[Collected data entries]

::::

-- ==== Sys2Proof/Laws/Extended.lean ====
section
/-! SUPPORT. The extended table as one operation: each of its 256 instructions runs `runExtended` on its second byte. -/

namespace Sys2Proof.Laws

open Sys2Proof.Machine

/-- The two bytes of every extended instruction (30_encoding.md R130). -/
theorem encode_cbTable (op2 : Byte) : encode (cbTable op2) = [0xCB, op2] := by
  revert op2
  decide

/-- What every extended instruction does, by its second byte. -/
theorem exec_cbTable (op2 : Byte) (s : State) : exec (cbTable op2) s = .next (runExtended op2 s) := by
  have h : ∀ n < 256, exec (cbTable (BitVec.ofNat 8 n)) s = .next (runExtended (BitVec.ofNat 8 n) s) := by
    intro n hn
    interval_cases n <;> rfl
  have := h op2.toNat op2.isLt
  rwa [BitVec.ofNat_toNat, BitVec.setWidth_eq] at this

/-- What every extended instruction costs. -/
theorem dispatchCost_cbTable (op2 : Byte) (s : State) : dispatchCost (cbTable op2) s = 4 + (cbCost op2 - 4) := by
  have hk : extraCost 0xCB op2 s = cbCost op2 - 4 := if_pos rfl
  have hm : baseCost 0xCB = 4 := rfl
  rw [dispatchCost, Instr.opcode, encode_cbTable]
  exact congr (congrArg _ hm) hk

end Sys2Proof.Laws
end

::::

▶ [Activity]:
From the line holding "have h : ∀ n" to the line holding "rwa [BitVec.ofNat_toNat, BitVec.setWidth_eq]", inclusive, restate each line above exactly as written.

▶ [Exercise output]:
  have h : ∀ n < 256, exec (cbTable (BitVec.ofNat 8 n)) s = .next (runExtended (BitVec.ofNat 8 n) s) := by
    intro n hn
    interval_cases n <;> rfl
  have := h op2.toNat op2.isLt
  rwa [BitVec.ofNat_toNat, BitVec.setWidth_eq] at this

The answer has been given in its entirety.